(TASK REQUIREMENTS)
Of the lines below, write out exactly those from the line with "value (R8) -/" through the line with "foreign : List (Nat × Nat) := []", both included, and skip the rest.

───── SOURCE MATERIAL

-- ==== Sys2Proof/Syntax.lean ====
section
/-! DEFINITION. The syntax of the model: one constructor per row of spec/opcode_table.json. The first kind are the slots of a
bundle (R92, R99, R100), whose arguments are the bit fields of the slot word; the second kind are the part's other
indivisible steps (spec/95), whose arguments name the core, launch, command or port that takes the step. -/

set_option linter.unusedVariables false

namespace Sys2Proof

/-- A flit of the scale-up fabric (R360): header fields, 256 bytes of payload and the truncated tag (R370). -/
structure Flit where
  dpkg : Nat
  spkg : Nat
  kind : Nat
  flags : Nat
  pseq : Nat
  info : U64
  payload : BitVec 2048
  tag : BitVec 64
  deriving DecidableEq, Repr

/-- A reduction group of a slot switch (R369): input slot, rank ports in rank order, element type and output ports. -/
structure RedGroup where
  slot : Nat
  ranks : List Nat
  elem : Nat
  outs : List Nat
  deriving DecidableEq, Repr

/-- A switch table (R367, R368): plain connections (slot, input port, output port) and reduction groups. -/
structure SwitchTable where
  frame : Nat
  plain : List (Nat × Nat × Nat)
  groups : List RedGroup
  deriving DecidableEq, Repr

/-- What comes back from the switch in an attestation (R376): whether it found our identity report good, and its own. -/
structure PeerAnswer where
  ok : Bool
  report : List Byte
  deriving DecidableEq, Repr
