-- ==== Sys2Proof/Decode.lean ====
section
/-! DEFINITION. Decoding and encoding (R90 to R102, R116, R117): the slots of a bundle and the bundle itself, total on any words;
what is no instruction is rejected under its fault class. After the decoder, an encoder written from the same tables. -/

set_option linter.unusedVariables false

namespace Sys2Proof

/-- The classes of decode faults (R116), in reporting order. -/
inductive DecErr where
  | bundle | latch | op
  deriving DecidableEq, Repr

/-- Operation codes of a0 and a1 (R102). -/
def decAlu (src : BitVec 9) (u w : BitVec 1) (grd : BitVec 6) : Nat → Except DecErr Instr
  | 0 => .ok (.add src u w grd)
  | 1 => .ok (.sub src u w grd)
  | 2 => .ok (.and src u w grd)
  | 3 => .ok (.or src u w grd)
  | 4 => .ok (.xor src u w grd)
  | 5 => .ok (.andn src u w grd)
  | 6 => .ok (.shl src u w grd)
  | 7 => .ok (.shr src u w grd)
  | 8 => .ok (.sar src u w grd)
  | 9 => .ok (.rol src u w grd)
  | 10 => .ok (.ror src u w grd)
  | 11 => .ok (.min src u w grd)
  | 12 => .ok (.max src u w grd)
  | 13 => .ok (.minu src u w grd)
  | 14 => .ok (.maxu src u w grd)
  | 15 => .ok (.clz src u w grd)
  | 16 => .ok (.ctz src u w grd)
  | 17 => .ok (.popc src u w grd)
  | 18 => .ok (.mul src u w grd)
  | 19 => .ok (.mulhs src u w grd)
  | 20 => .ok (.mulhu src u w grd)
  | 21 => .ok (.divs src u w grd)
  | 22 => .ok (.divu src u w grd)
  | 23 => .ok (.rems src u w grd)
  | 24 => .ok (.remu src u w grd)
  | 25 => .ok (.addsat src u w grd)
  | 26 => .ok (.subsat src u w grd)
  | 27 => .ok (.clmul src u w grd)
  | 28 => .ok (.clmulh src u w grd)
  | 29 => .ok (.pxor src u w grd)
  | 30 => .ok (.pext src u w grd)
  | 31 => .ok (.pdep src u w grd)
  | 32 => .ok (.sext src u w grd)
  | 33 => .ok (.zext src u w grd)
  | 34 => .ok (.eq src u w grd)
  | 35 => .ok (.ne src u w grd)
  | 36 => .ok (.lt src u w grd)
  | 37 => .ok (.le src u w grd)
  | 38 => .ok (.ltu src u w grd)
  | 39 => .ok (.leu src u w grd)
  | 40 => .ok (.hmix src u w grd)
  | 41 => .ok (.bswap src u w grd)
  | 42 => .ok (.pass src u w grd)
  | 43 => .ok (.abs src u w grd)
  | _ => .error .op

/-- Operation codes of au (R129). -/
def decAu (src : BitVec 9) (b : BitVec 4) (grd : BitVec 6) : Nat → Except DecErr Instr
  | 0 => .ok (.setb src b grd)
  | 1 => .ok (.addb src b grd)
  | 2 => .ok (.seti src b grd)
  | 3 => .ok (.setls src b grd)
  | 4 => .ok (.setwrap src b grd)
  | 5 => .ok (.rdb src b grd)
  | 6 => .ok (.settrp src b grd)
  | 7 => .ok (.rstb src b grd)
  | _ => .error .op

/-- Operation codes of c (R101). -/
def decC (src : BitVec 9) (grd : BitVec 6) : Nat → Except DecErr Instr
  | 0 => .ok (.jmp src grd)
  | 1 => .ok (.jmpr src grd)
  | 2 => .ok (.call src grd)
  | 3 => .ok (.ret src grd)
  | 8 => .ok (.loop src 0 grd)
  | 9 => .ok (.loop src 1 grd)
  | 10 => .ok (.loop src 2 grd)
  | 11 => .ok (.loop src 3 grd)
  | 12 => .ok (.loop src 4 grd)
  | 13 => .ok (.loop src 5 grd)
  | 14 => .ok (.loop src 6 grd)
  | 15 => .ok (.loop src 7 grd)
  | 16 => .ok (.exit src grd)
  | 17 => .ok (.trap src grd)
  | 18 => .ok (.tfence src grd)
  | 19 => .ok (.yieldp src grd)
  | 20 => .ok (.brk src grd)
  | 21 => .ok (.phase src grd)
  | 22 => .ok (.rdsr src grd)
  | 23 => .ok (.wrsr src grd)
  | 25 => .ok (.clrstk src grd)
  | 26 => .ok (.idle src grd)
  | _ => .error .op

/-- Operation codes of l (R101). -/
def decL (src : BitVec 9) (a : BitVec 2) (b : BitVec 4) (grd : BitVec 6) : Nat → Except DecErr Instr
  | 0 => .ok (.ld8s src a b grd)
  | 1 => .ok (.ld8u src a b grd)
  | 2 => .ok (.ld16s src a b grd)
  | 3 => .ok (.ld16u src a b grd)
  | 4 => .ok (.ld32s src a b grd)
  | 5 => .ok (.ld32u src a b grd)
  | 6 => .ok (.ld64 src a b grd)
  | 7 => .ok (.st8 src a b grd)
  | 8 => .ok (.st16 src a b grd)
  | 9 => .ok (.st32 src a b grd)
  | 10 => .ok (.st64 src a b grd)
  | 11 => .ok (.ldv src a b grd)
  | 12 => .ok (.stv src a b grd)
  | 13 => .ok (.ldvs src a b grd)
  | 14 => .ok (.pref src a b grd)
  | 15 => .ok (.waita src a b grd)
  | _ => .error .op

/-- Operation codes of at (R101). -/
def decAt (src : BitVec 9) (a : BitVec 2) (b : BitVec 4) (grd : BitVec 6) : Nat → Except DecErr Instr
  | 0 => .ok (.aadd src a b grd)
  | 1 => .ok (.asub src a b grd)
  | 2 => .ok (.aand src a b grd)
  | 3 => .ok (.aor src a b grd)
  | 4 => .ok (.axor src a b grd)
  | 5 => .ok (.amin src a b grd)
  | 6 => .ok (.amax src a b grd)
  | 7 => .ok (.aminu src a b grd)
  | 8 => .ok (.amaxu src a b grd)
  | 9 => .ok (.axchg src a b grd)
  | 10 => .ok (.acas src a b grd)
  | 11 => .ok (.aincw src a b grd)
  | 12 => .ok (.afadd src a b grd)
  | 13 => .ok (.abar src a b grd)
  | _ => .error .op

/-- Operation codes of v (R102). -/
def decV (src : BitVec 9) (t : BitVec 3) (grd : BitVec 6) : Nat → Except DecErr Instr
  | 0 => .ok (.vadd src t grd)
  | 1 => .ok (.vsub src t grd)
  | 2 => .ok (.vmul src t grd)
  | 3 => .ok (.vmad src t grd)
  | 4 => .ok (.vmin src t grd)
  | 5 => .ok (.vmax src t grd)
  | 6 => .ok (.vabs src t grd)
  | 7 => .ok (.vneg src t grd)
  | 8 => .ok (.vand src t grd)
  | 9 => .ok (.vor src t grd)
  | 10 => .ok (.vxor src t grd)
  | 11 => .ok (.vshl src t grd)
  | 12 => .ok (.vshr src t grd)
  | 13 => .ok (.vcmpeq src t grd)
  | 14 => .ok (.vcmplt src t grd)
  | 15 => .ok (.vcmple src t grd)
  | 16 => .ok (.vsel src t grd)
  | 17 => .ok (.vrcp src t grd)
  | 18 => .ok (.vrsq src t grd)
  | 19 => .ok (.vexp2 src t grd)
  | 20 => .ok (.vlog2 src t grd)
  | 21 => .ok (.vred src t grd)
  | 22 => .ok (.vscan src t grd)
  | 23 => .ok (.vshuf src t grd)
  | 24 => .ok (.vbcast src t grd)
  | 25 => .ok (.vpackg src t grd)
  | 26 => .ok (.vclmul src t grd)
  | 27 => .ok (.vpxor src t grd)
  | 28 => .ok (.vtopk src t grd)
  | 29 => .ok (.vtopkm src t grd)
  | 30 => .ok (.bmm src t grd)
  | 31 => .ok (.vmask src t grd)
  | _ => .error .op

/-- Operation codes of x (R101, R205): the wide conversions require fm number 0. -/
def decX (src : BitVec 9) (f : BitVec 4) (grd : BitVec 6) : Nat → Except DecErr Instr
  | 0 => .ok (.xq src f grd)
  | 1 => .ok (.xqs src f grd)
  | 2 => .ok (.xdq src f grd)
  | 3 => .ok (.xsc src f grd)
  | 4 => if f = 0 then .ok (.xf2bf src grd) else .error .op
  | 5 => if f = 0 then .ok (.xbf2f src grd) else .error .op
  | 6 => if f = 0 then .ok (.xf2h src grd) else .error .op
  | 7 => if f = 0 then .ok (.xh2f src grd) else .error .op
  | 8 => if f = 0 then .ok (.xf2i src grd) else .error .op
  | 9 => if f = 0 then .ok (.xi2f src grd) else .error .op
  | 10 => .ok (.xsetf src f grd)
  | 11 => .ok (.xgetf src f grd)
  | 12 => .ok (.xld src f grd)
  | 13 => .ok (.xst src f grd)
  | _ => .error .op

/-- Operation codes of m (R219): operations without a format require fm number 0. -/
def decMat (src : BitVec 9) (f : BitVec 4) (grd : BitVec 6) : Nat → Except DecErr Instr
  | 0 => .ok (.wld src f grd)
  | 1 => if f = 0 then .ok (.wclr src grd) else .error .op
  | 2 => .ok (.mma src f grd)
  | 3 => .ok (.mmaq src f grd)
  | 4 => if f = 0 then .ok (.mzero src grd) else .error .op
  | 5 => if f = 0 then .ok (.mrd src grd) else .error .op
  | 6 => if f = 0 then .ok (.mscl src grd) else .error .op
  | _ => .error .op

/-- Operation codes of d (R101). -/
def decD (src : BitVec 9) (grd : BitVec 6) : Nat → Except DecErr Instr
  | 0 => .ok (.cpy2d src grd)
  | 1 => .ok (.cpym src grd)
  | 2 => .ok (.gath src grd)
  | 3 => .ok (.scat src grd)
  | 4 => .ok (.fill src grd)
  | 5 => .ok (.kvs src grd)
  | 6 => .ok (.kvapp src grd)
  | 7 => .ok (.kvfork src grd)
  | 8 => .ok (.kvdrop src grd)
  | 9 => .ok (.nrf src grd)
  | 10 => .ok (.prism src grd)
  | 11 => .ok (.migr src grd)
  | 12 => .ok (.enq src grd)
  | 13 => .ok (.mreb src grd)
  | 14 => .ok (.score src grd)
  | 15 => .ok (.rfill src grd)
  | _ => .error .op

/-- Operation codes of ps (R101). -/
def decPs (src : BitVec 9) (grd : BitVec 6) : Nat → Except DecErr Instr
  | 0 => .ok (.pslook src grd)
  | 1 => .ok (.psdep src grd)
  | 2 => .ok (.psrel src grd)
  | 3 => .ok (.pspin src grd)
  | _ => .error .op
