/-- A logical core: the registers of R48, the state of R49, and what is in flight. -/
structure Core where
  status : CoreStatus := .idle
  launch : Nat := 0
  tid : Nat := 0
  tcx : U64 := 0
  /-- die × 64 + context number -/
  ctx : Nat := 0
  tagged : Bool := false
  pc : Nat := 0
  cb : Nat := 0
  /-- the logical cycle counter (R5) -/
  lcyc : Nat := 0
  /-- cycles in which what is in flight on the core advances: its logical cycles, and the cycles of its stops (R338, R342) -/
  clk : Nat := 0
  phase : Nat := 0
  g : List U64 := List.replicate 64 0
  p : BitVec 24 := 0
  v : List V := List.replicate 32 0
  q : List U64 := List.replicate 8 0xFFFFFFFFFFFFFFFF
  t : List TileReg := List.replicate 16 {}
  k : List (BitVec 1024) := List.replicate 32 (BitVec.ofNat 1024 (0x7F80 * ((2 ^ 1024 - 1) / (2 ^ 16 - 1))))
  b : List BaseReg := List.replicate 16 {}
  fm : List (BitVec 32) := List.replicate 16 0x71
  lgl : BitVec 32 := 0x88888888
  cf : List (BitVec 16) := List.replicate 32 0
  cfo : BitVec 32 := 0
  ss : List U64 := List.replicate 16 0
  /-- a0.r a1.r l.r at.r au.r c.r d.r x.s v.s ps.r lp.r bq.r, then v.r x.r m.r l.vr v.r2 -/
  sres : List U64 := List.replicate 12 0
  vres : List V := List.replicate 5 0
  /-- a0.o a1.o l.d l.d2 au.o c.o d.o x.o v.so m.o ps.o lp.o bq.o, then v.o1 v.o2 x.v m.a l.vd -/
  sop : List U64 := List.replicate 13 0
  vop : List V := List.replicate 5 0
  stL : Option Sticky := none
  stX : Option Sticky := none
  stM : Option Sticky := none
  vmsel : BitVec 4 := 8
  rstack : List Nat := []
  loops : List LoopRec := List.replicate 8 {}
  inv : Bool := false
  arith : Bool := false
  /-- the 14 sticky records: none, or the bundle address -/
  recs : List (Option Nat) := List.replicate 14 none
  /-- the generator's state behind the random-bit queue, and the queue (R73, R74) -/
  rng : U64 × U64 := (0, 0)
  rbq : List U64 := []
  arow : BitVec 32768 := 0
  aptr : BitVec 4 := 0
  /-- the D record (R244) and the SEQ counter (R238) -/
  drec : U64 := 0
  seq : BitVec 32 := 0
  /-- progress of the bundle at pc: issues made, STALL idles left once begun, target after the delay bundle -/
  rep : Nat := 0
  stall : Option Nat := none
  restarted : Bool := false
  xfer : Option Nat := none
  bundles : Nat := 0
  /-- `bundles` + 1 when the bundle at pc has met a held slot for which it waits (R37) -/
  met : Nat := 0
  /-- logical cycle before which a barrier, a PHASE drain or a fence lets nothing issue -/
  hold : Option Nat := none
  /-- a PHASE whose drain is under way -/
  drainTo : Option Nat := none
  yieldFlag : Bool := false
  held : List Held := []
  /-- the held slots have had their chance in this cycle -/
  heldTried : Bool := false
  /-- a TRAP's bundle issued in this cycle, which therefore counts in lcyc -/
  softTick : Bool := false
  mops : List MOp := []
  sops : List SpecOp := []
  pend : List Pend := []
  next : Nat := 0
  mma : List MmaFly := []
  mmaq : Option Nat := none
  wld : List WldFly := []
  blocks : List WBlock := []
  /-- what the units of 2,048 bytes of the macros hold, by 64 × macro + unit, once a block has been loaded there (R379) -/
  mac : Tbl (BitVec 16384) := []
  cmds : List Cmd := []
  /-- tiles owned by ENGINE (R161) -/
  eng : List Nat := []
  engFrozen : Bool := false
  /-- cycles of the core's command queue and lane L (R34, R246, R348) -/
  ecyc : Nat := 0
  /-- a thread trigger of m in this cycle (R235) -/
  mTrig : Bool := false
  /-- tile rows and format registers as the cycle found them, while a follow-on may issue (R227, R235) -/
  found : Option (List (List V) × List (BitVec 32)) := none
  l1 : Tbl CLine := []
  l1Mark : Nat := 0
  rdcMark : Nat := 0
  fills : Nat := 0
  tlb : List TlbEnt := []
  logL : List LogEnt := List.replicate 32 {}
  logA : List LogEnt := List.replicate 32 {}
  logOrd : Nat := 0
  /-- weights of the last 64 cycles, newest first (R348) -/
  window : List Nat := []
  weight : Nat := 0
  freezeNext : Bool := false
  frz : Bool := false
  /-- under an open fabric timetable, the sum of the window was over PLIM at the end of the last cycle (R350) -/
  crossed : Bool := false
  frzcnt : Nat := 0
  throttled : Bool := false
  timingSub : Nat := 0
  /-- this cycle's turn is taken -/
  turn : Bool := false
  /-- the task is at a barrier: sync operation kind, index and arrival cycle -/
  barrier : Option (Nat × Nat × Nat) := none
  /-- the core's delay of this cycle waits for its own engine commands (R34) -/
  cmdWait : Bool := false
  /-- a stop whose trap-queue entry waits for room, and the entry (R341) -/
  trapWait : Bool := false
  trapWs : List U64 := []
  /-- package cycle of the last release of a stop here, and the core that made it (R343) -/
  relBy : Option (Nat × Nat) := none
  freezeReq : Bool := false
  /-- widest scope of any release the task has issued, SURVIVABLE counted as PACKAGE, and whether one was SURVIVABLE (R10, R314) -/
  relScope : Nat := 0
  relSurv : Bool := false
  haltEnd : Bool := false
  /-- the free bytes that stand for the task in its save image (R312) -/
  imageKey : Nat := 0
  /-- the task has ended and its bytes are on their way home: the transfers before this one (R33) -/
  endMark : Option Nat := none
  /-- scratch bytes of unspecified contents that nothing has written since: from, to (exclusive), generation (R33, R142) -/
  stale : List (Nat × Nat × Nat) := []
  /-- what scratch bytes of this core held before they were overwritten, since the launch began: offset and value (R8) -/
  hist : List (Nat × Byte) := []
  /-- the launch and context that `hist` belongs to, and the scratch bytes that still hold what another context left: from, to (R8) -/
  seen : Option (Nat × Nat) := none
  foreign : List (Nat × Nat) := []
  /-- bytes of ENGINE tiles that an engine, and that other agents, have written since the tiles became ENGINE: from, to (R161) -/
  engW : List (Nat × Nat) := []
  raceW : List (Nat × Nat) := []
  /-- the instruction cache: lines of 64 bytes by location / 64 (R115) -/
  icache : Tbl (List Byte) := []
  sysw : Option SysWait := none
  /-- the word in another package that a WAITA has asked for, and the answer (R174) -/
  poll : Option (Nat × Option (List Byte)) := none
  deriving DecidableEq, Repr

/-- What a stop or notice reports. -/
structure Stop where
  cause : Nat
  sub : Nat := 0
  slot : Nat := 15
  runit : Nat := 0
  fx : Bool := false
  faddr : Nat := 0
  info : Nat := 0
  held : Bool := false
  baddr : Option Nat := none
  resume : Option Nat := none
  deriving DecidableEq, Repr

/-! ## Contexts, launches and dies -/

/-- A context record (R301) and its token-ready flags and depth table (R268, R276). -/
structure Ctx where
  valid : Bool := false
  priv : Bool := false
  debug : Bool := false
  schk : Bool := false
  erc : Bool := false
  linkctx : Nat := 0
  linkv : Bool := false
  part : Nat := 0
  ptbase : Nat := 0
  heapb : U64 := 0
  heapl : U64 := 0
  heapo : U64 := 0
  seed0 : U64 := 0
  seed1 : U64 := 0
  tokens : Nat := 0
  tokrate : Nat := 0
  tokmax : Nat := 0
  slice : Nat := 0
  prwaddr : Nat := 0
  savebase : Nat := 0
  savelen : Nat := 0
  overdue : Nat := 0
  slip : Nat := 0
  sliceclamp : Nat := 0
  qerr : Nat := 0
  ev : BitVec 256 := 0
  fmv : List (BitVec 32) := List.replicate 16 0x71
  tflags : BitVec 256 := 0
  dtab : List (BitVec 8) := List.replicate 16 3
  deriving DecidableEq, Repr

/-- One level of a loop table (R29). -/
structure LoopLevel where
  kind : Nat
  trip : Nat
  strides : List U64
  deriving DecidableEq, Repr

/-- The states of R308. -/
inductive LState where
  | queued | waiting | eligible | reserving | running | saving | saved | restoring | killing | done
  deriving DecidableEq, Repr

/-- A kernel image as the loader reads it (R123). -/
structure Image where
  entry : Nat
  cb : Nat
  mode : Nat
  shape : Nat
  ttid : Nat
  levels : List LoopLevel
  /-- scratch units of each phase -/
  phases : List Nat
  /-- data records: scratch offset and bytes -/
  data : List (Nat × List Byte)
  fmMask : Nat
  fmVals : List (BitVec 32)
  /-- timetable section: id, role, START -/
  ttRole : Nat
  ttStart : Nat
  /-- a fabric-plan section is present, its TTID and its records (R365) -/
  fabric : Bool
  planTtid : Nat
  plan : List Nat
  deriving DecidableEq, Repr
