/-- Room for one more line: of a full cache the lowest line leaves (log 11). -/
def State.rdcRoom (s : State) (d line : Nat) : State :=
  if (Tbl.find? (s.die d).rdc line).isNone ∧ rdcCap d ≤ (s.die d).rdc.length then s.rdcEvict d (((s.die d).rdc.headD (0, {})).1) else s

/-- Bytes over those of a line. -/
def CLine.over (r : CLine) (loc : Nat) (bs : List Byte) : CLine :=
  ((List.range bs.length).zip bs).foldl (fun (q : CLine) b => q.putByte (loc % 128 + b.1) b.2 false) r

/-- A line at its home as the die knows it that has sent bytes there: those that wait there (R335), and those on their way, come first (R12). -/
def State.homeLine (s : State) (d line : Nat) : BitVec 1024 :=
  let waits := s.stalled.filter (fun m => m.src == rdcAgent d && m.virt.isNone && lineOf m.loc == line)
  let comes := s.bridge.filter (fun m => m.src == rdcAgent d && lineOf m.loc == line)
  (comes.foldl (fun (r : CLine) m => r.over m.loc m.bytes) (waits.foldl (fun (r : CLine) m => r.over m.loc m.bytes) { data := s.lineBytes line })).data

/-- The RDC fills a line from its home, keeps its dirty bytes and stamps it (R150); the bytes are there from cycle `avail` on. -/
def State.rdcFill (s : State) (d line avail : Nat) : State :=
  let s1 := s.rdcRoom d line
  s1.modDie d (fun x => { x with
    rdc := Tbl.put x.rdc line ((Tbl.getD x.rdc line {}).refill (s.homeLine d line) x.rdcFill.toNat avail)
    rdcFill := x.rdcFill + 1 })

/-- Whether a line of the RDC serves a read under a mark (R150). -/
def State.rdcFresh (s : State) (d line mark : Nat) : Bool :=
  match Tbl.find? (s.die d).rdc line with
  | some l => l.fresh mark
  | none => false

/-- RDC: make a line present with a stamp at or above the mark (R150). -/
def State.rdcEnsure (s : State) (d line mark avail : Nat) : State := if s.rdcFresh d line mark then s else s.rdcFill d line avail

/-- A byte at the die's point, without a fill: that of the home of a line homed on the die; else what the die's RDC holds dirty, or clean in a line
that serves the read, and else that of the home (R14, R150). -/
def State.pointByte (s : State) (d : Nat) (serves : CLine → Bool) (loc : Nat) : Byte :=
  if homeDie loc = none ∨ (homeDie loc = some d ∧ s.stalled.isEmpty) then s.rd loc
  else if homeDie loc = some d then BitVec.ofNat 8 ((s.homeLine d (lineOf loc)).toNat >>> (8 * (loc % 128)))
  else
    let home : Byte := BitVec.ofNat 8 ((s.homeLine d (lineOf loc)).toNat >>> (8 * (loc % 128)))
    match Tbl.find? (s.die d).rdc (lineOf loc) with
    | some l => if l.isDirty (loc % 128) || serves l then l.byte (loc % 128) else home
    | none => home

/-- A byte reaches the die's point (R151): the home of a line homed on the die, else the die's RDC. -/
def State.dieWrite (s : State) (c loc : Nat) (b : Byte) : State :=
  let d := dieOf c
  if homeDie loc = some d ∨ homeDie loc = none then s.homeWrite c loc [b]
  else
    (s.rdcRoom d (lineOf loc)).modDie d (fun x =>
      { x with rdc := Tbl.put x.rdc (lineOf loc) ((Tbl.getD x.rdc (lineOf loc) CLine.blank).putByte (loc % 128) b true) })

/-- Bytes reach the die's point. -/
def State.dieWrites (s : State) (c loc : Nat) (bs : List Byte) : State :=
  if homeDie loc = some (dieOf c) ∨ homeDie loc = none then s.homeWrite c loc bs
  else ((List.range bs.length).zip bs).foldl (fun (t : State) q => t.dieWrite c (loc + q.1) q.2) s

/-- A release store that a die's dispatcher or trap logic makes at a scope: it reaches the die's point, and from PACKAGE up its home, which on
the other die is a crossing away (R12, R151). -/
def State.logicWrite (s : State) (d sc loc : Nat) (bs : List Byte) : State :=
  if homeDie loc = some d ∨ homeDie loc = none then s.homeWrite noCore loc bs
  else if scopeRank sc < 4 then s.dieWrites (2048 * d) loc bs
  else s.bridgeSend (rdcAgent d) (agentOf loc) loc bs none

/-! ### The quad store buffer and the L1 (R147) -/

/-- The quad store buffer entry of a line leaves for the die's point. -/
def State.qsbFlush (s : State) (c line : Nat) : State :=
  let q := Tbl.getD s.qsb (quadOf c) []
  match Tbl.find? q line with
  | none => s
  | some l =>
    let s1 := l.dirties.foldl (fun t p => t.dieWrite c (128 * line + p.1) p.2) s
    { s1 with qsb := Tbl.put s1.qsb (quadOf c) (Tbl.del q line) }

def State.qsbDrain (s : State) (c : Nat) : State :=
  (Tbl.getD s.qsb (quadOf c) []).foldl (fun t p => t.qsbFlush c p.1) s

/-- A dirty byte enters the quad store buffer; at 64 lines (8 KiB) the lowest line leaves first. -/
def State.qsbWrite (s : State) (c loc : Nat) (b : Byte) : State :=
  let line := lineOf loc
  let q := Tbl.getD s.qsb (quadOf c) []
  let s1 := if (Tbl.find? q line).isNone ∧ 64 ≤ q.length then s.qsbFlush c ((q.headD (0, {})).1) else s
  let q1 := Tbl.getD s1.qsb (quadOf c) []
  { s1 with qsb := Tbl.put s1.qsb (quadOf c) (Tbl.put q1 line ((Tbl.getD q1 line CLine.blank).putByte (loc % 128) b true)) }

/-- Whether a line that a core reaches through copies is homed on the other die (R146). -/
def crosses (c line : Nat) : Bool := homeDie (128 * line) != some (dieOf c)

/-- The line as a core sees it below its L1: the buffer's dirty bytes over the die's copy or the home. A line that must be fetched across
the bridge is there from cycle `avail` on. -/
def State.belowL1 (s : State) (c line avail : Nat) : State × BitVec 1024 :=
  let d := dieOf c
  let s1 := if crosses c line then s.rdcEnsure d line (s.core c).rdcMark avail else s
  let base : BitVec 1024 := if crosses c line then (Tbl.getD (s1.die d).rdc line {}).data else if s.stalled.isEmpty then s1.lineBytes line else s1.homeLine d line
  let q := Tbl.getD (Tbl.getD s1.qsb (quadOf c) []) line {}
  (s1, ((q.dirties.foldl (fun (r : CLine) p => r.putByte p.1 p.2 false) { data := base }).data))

──────────

(ANSWER BELOW)
  /-- what scratch bytes of this core held before they were overwritten, since the launch began: offset and value (R8) -/
  hist : List (Nat × Byte) := []
  /-- the launch and context that `hist` belongs to, and the scratch bytes that still hold what another context left: from, to (R8) -/
  seen : Option (Nat × Nat) := none
  foreign : List (Nat × Nat) := []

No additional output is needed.